PROBLEM DESCRIPTION: Once you find the line with "(∀ rom, s.src = .rom rom → (s.pastTop" in the entries below, return exactly every line from it through the line with "ea.toNat = (s.mem.read".

━━━━

-- ==== Sys2Proof/Certificates/Slice0/Obligations.lean ====
section
/-! DEFINITION. The statements for the provers, from the numbered rules of spec/. A statement about a step holds under `run`
and under `interpret` unless it says otherwise: the stream's bytes are named through `iRead`. -/

namespace Sys2Proof.Claims

/-- `(P & 0x7D) | (v = 0 ? 0x02 : 0x00) | (v & 0x80)`, the closed form of 41_flag_unit.md rule R130. -/
def flagsAfter (p v : Byte) : Byte :=
  (p &&& 0x7D#8) ||| (if v = 0x00#8 then 0x02#8 else 0x00#8) ||| (v &&& 0x80#8)

/-- The six legal opcode bytes of 30_encoding.md rule R86. -/
def legalOpcodes : List Byte := [0x00#8, 0xA5#8, 0xA9#8, 0xAA#8, 0xAD#8, 0xE8#8]

/-- The state an instruction leaves, where it leaves one. -/
def after (i : Instr) (s : Machine.State) : Machine.State :=
  match Machine.exec i s with
  | .next t => t
  | .fault _ => s
  | .refused _ => s

/-- An outcome with its next state changed. -/
def mapNext (f : Machine.State → Machine.State) (o : Host.Outcome Machine.State Machine.Fault Machine.Refusal) :
    Host.Outcome Machine.State Machine.Fault Machine.Refusal :=
  match o with
  | .next t => .next (f t)
  | .fault r => .fault r
  | .refused r => .refused r

end Sys2Proof.Claims

open Sys2Proof Sys2Proof.Machine Sys2Proof.Claims

/-! ## Encoding -/

/-- 30_encoding.md R93's examples and its derived absolute form, byte for byte. -/
def Obligations.SpecEncodingExamplesDecode : Prop :=
  decode [0xA9#8, 0x05#8] = .instr (.ldaImm 0x05#8) [] ∧
  decode [0xA5#8, 0x10#8] = .instr (.ldaZp 0x10#8) [] ∧
  decode [0xAD#8, 0x34#8, 0x12#8] = .instr (.ldaAbs 0x1234#16) [] ∧
  decode [0xAA#8] = .instr .tax [] ∧
  decode [0xE8#8] = .instr .inx [] ∧
  decode [0x00#8] = .instr .brk []

/-- 30_encoding.md section 1 to 3 (R80 to R86): no bit of an encoding is dropped, whatever bytes follow. -/
def Obligations.DecodeOfEncodeIsTheInstruction : Prop :=
  ∀ (i : Instr) (rest : List Byte), i.wellFormed = true → decode (encode i ++ rest) = .instr i rest

/-- 30_encoding.md section 1 to 3: each word has one meaning, so the bytes an instruction was decoded from are its
encoding. -/
def Obligations.EncodeOfDecodeIsTheBytes : Prop :=
  ∀ (bytes : List Byte) (i : Instr) (rest : List Byte), decode bytes = .instr i rest → bytes = encode i ++ rest

/-- 30_encoding.md section 4 (R87): a byte is refused by name exactly when it is none of the six, and 250 are. -/
def Obligations.ExactlyTheOther250BytesAreIllegal : Prop :=
  (∀ (op : Byte) (rest : List Byte), decode (op :: rest) = .unimplemented op ↔ op ∉ legalOpcodes) ∧
  ((List.range 256).filter fun n => decode [BitVec.ofNat 8 n] = .unimplemented (BitVec.ofNat 8 n)).length = 250

/-! ## Memory and the instruction stream -/

/-- R52, through the host's write port: no address is protected, the written byte is read back, no other cell and no
register changes. -/
def Obligations.ByteWriteReadsBackAndChangesNothingElse : Prop :=
  ∀ (s : State) (addr : Addr) (v : Byte), Inv s → s.runState ≠ .running →
    ∃ t, hostAct (.write (.mem8 addr v)) s = .next t ∧ t.mem.read addr = v ∧
      (∀ q, q ≠ addr → t.mem.read q = s.mem.read q) ∧ { t with mem := s.mem } = s

/-- 20_memory.md section 2 and 3 (R53 to R55, R57): a 16-bit write puts the low byte at `addr`, the high byte at
`addr +16 1` (at `0xFFFF`: `0x0000`, the spec's decision D5, log 7), changes nothing else, and is read back whole. -/
def Obligations.WordWriteIsLittleEndianAndReadsBack : Prop :=
  ∀ (m : Memory) (addr v : Addr), m.wf = true →
    ((m.write16 addr v).read addr).toNat = v.toNat % 256 ∧
    ((m.write16 addr v).read (addr + 1#16)).toNat = v.toNat / 256 ∧
    (∀ q, q ≠ addr → q ≠ addr + 1#16 → (m.write16 addr v).read q = m.read q) ∧
    (m.write16 addr v).read16 addr = v

/-- R56: the high byte comes from the zero-page successor, which matters only at `0xFF`. -/
def Obligations.ZeroPagePointerReadStaysInTheZeroPage : Prop :=
  ∀ (m : Memory) (p : Byte),
    (m.readZP16 p).toNat =
      (m.read (BitVec.ofNat 16 p.toNat)).toNat + 256 * (m.read (BitVec.ofNat 16 ((p.toNat + 1) % 256))).toNat ∧
    (p ≠ 0xFF#8 → m.readZP16 p = m.read16 (BitVec.ofNat 16 p.toNat)) ∧
    (p = 0xFF#8 →
      (m.readZP16 p).toNat = (m.read 0x00FF#16).toNat + 256 * (m.read 0x0000#16).toNat ∧
      (m.read16 0x00FF#16).toNat = (m.read 0x00FF#16).toNat + 256 * (m.read 0x0100#16).toNat)

/-- 20_memory.md section 8 (R69, R70; decisions D15 and D16 of the spec): memory under `run`, the sequence or
`FetchOutOfRange` under `interpret`, whose positions do not wrap onto the sequence. A step reads at `pc` and behind it, so
an address below `pc`, and every address once `pc` has passed `0xFFFF`, is a position past `0xFFFF` (log 8). -/
def Obligations.StreamReadsMemoryOrTheSequence : Prop :=
  ∀ (s : State) (pos : Addr),
    (s.src = .mem → s.iRead pos = .ok (s.mem.read pos)) ∧
    (∀ rom b, s.src = .rom rom → s.pastTop = false → s.pc.toNat ≤ pos.toNat → rom[pos.toNat]? = some b →
      s.iRead pos = .ok b) ∧
    (∀ rom, s.src = .rom rom → s.pastTop = false → s.pc.toNat ≤ pos.toNat → rom.length ≤ pos.toNat →
      s.iRead pos = .raise (.fetchOutOfRange pos.toNat)) ∧
    (∀ rom, s.src = .rom rom → (s.pastTop = true ∨ pos.toNat < s.pc.toNat) →
      ∃ position, 65536 ≤ position ∧ position % 65536 = pos.toNat ∧ s.iRead pos = .raise (.fetchOutOfRange position))

/-! ## The resolver -/

/-- R111, R112, R113, R118, R119: the modes with at most one operand byte. Every sum is in `Nat`, modulo the width the rule
gives. -/
def Obligations.OneByteModesComputeTheirAddress : Prop :=
  (∀ s : State, s.effectiveAddress .immediate = .ok s.pc) ∧
  ∀ (s : State) (d8 : Byte), s.iRead s.pc = .ok d8 →
    (∃ ea, s.effectiveAddress .zeroPage = .ok ea ∧ ea.toNat = d8.toNat) ∧
    (∃ ea, s.effectiveAddress .zeroPageX = .ok ea ∧ ea.toNat = (d8.toNat + s.x.toNat) % 256) ∧
    (∃ ea, s.effectiveAddress .indirectX = .ok ea ∧
      ea.toNat = (s.mem.read (BitVec.ofNat 16 ((d8.toNat + s.x.toNat) % 256))).toNat +
        256 * (s.mem.read (BitVec.ofNat 16 (((d8.toNat + s.x.toNat) % 256 + 1) % 256))).toNat) ∧
    (∃ ea, s.effectiveAddress .indirectY = .ok ea ∧
      ea.toNat = ((s.mem.read (BitVec.ofNat 16 d8.toNat)).toNat +
        256 * (s.mem.read (BitVec.ofNat 16 ((d8.toNat + 1) % 256))).toNat + s.y.toNat) % 65536)

/-- R115, R116, R117: the modes with two operand bytes, the low byte first; under `run` Absolute is `MemRead(pc, 2)`. -/
def Obligations.TwoByteModesComputeTheirAddress : Prop :=
  (∀ (s : State) (lo hi : Byte), s.iRead s.pc = .ok lo → s.iRead (s.pc + 1#16) = .ok hi →
    (∃ ea, s.effectiveAddress .absolute = .ok ea ∧ ea.toNat = lo.toNat + 256 * hi.toNat) ∧
    (∃ ea, s.effectiveAddress .absoluteX = .ok ea ∧ ea.toNat = (lo.toNat + 256 * hi.toNat + s.x.toNat) % 65536) ∧
    (∃ ea, s.effectiveAddress .absoluteY = .ok ea ∧ ea.toNat = (lo.toNat + 256 * hi.toNat + s.y.toNat) % 65536)) ∧
  (∀ s : State, s.src = .mem → s.effectiveAddress .absolute = .ok (s.mem.read16 s.pc))

/-- 40_addressing_modes.md section 2: ZeroPage,Y as the spec derives it (R114), NoneAddressing always the configuration
fault (R120). -/
def Obligations.ZeroPageYWrapsAndNoneAddressingIsAFault : Prop :=
  (∀ (s : State) (d8 : Byte), s.iRead s.pc = .ok d8 →
    ∃ ea, s.effectiveAddress .zeroPageY = .ok ea ∧ ea.toNat = (d8.toNat + s.y.toNat) % 256) ∧
  (∀ s : State, s.effectiveAddress .noneAddressing = .raise .invalidAddressingMode) ∧
  (∀ (s : State) (mode : AddrMode), s.src = .mem → mode ≠ .noneAddressing → ∃ ea, s.effectiveAddress mode = .ok ea)

/-! ## The flag unit -/

/-- R130: exactly bits 1 and 7 of `P` are written, from the value alone. -/
def Obligations.FlagUnitWritesZeroAndNegativeOnly : Prop :=
  (∀ (s : State) (v : Byte), s.setZN v = { s with p := flagsAfter s.p v }) ∧
  (∀ p v : Byte,
    ((znFlags p v).getLsbD 1 = true ↔ v = 0x00#8) ∧
    ((znFlags p v).getLsbD 7 = true ↔ 0x80 ≤ v.toNat) ∧
    (∀ j, j ≠ 1 → j ≠ 7 → (znFlags p v).getLsbD j = p.getLsbD j)) ∧
  (∀ p u v : Byte, znFlags (znFlags p u) v = znFlags p v)

/-! ## The six instructions. Each statement: the bytes decode to it; it completes from every state, with exactly this next
state; a step whose stream holds those bytes at `pc` is it. `past` stands for the model's own field `pastTop` (log 8), of
which the rules say nothing: they are stated whatever it becomes, and PassingTheTopOfASequenceIsNoted says what that is. -/

/-- 42_load.md, `LDA #imm` (R141). Its exceptions line is the last clause: under `interpret`, `FetchOutOfRange` "if
`pc0 + 1 >= length(rom)`" (the spec's decision D16, log 12), the sum not reduced modulo 65536 and a sequence cut off behind
its first 65536 bytes (R70, log 8). -/
def Obligations.LdaImmediateLoadsItsOperandByte : Prop :=
  (∀ (imm : Byte) (rest : List Byte), decode (0xA9#8 :: imm :: rest) = .instr (.ldaImm imm) rest) ∧
  (∀ (imm : Byte) (s : State), ∃ past : Bool,
    exec (.ldaImm imm) s = .next { s with
      a := imm
      p := flagsAfter s.p imm
      pc := s.pc + 2#16
      pastTop := past }) ∧
  (∀ (s : State) (imm : Byte), s.runState = .running → s.iRead s.pc = .ok 0xA9#8 → s.iRead (s.pc + 1#16) = .ok imm →
    step s = exec (.ldaImm imm) s) ∧
  (∀ (s : State) (r : FaultRecord), s.runState = .running → s.iRead s.pc = .ok 0xA9#8 →
    s.iRead (s.pc + 1#16) = .raise r → ∃ past : Bool,
    step s = .next { s with pc := s.pc + 1#16, runState := .faulted, fault := some r, pastTop := past }) ∧
  (∀ (s : State) (rom : List Byte), s.runState = .running → s.src = .rom rom → s.iRead s.pc = .ok 0xA9#8 →
    min rom.length 65536 ≤ s.pc.toNat + 1 → ∃ past : Bool,
    step s = .next { s with
      pc := s.pc + 1#16
      runState := .faulted
      fault := some (.fetchOutOfRange (s.pc.toNat + 1))
      pastTop := past })

/-- 42_load.md, `LDA zp` (R142). Its exceptions line is the last clause: under `interpret`, `FetchOutOfRange` "if
`pc0 + 1 >= length(rom)`" (D16, log 12), the sum not reduced modulo 65536 and a sequence cut off behind its first 65536
bytes (R70, log 8). -/
def Obligations.LdaZeroPageLoadsFromTheZeroPage : Prop :=
  (∀ (zz : Byte) (rest : List Byte), decode (0xA5#8 :: zz :: rest) = .instr (.ldaZp zz) rest) ∧
  (∀ (zz : Byte) (s : State), ∃ past : Bool,
    exec (.ldaZp zz) s = .next { s with
      a := s.mem.read (BitVec.ofNat 16 zz.toNat)
      p := flagsAfter s.p (s.mem.read (BitVec.ofNat 16 zz.toNat))
      pc := s.pc + 2#16
      pastTop := past }) ∧
  (∀ (s : State) (zz : Byte), s.runState = .running → s.iRead s.pc = .ok 0xA5#8 → s.iRead (s.pc + 1#16) = .ok zz →
    step s = exec (.ldaZp zz) s) ∧
  (∀ (s : State) (r : FaultRecord), s.runState = .running → s.iRead s.pc = .ok 0xA5#8 →
    s.iRead (s.pc + 1#16) = .raise r → ∃ past : Bool,
    step s = .next { s with pc := s.pc + 1#16, runState := .faulted, fault := some r, pastTop := past }) ∧
  (∀ (s : State) (rom : List Byte), s.runState = .running → s.src = .rom rom → s.iRead s.pc = .ok 0xA5#8 →
    min rom.length 65536 ≤ s.pc.toNat + 1 → ∃ past : Bool,
    step s = .next { s with
      pc := s.pc + 1#16
      runState := .faulted
      fault := some (.fetchOutOfRange (s.pc.toNat + 1))
      pastTop := past })

/-- 42_load.md, `LDA abs` (R143), low byte first. Its exceptions line is the last two clauses: under `interpret`,
`FetchOutOfRange` "if `pc0 + 2 >= length(rom)`, raised at the first missing operand byte" (D16, log 12), the sums not reduced
modulo 65536 and a sequence cut off behind its first 65536 bytes (R70, log 8). -/
def Obligations.LdaAbsoluteLoadsFromItsAddress : Prop :=
  (∀ (lo hi : Byte) (rest : List Byte),
    decode (0xAD#8 :: lo :: hi :: rest) = .instr (.ldaAbs (BitVec.ofNat 16 (lo.toNat + 256 * hi.toNat))) rest) ∧
  (∀ (a16 : Addr) (s : State), ∃ past : Bool,
    exec (.ldaAbs a16) s = .next { s with
      a := s.mem.read a16
      p := flagsAfter s.p (s.mem.read a16)
      pc := s.pc + 3#16
      pastTop := past }) ∧
  (∀ (s : State) (lo hi : Byte), s.runState = .running → s.iRead s.pc = .ok 0xAD#8 → s.iRead (s.pc + 1#16) = .ok lo →
    s.iRead (s.pc + 2#16) = .ok hi → step s = exec (.ldaAbs (BitVec.ofNat 16 (lo.toNat + 256 * hi.toNat))) s) ∧
  (∀ (s : State) (r : FaultRecord), s.runState = .running → s.iRead s.pc = .ok 0xAD#8 →
    (s.iRead (s.pc + 1#16) = .raise r ∨ ∃ lo, s.iRead (s.pc + 1#16) = .ok lo ∧ s.iRead (s.pc + 2#16) = .raise r) →
    ∃ past : Bool,
    step s = .next { s with pc := s.pc + 1#16, runState := .faulted, fault := some r, pastTop := past }) ∧
  (∀ (s : State) (rom : List Byte), s.runState = .running → s.src = .rom rom → s.iRead s.pc = .ok 0xAD#8 →
    min rom.length 65536 ≤ s.pc.toNat + 1 → ∃ past : Bool,
    step s = .next { s with
      pc := s.pc + 1#16
      runState := .faulted
      fault := some (.fetchOutOfRange (s.pc.toNat + 1))
      pastTop := past }) ∧
  (∀ (s : State) (rom : List Byte), s.runState = .running → s.src = .rom rom → s.iRead s.pc = .ok 0xAD#8 →
    min rom.length 65536 = s.pc.toNat + 2 → ∃ past : Bool,
    step s = .next { s with
      pc := s.pc + 1#16
      runState := .faulted
      fault := some (.fetchOutOfRange (s.pc.toNat + 2))
      pastTop := past })

/-- R150, `TAX`. -/
def Obligations.TaxCopiesAToX : Prop :=
  (∀ rest : List Byte, decode (0xAA#8 :: rest) = .instr .tax rest) ∧
  (∀ s : State, ∃ past : Bool,
    exec .tax s = .next { s with x := s.a, p := flagsAfter s.p s.a, pc := s.pc + 1#16, pastTop := past }) ∧
  (∀ s : State, s.runState = .running → s.iRead s.pc = .ok 0xAA#8 → step s = exec .tax s)

/-- R155, `INX`, with its last corner case: 256 of them restore `x[X]`. -/
def Obligations.InxIncrementsXModulo256 : Prop :=
  (∀ rest : List Byte, decode (0xE8#8 :: rest) = .instr .inx rest) ∧
  (∀ s : State, ∃ past : Bool, exec .inx s = .next { s with
    x := BitVec.ofNat 8 ((s.x.toNat + 1) % 256)
    p := flagsAfter s.p (BitVec.ofNat 8 ((s.x.toNat + 1) % 256))
    pc := s.pc + 1#16
    pastTop := past }) ∧
  (∀ s : State, s.runState = .running → s.iRead s.pc = .ok 0xE8#8 → step s = exec .inx s) ∧
  (∀ s : State, ((after .inx)^[256] s).x = s.x)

━━━━

TASK ANSWER:
    (∀ rom, s.src = .rom rom → (s.pastTop = true ∨ pos.toNat < s.pc.toNat) →
      ∃ position, 65536 ≤ position ∧ position % 65536 = pos.toNat ∧ s.iRead pos = .raise (.fetchOutOfRange position))

/-! ## The resolver -/

/-- R111, R112, R113, R118, R119: the modes with at most one operand byte. Every sum is in `Nat`, modulo the width the rule
gives. -/
def Obligations.OneByteModesComputeTheirAddress : Prop :=
  (∀ s : State, s.effectiveAddress .immediate = .ok s.pc) ∧
  ∀ (s : State) (d8 : Byte), s.iRead s.pc = .ok d8 →
    (∃ ea, s.effectiveAddress .zeroPage = .ok ea ∧ ea.toNat = d8.toNat) ∧
    (∃ ea, s.effectiveAddress .zeroPageX = .ok ea ∧ ea.toNat = (d8.toNat + s.x.toNat) % 256) ∧
    (∃ ea, s.effectiveAddress .indirectX = .ok ea ∧
      ea.toNat = (s.mem.read (BitVec.ofNat 16 ((d8.toNat + s.x.toNat) % 256))).toNat +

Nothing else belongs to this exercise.